» Excerpted data:
-- ==== Sys2Proof/Machine/Port.lean ====
section
/-! DEFINITION. Timing ports, timestamps, ESMC transmission, host frames and the TXTS queue (chapter 9). -/

namespace Sys2Proof.Machine

def PortState.code : PortState → Nat
  | .off => 0 | .down => 1 | .cal => 2 | .up => 3
def ClState.code : ClState → Nat
  | .disabled => 0 | .listening => 1 | .requesting => 2 | .tracking => 3

/-- The SyncE slot of a port, and its TX and exception rings. -/
def syncSlot (p : Fin 8) : Fin 64 := ⟨36 + p.val, by omega⟩
def txRing (p : Fin 8) : Fin 26 := ⟨10 + p.val, by omega⟩
def excRing (p : Fin 8) : Fin 26 := ⟨18 + p.val, by omega⟩

def Dev.portMac (d : Dev) (p : Nat) : Nat := d.rdF (portOff p + 8) 0 16 * 4294967296 + (d.rd (portOff p + 4)).toNat
/-- clockIdentity: the port MAC in EUI-64 form. -/
def Dev.clockId (d : Dev) (p : Nat) : Nat := d.portMac p / 16777216 * 1099511627776 + 0xFFFE * 16777216 + d.portMac p % 16777216

/-! ### Transmission (R240) -/

/-- The FFO that the transmitter of port p applies: y of its steering channel, clamped to ±100 ppm. -/
def Dev.txFfo (d : Dev) (p : Fin 8) : Int :=
  let w := d.portCfg p
  if bit w 24 then clampI (-28147497671) 28147497671 (d.chan (Fin.ofNat 16 (fld w 20 4))).loop.y else 0

/-! ### Timestamps (R242, R243) -/

/-- The line rate in baud (Table 9-1). -/
def lineRate (rate : Nat) : Nat := if rate = 0 then 1250000000 else if rate = 1 then 10312500000 else 25781250000

/-- `k` unit intervals in grains, rounded to the nearest. -/
def Dev.uiGr (d : Dev) (p : Fin 8) (k : Nat) : Int := roundDiv (k * grPerSec) (lineRate (d.portRate p))

/-- The pin instants of R243 on the timebase. -/
def Dev.txPin (d : Dev) (p : Fin 8) (tPcs : Int) (k : Nat) : Int :=
  tPcs + (d.rd (portOff p + 0x84)).toNat + d.uiGr p k + sfld (d.rd (portOff p + 0x70)) 0 32
def Dev.rxPin (d : Dev) (p : Fin 8) (tPcs : Int) (k : Nat) : Int :=
  tPcs - (d.rd (portOff p + 0x88)).toNat - d.uiGr p k - sfld (d.rd (portOff p + 0x74)) 0 32

/-- The time scale of the port at a pin instant, in grains. -/
def Dev.portTime (d : Dev) (p : Fin 8) (t : Int) : Int := d.tsAt (d.portTs p) t
/-- The line rate that port p transmits at, in baud times 2^48 (R240). -/
def Dev.txRate (d : Dev) (p : Fin 8) : Int := lineRate (d.portRate p) * (281474976710656 + d.txFfo p)

/-- The time of an event message whose start the PCS of port p sees at `t`, bit position k: that of its pin (R242, R243). -/
def Dev.txStamp (d : Dev) (p : Fin 8) (t : Int) (k : Nat) : Triple := grTriple (d.portTime p (d.txPin p t k))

» Task directions:
Please give an exact copy of the entries above, from the line with "(chapter 9). -/" down to the line with "2 | .tracking => 3", inclusive, and nothing else.

» Answer section:
/-! DEFINITION. Timing ports, timestamps, ESMC transmission, host frames and the TXTS queue (chapter 9). -/

namespace Sys2Proof.Machine

def PortState.code : PortState → Nat
  | .off => 0 | .down => 1 | .cal => 2 | .up => 3
def ClState.code : ClState → Nat
  | .disabled => 0 | .listening => 1 | .requesting => 2 | .tracking => 3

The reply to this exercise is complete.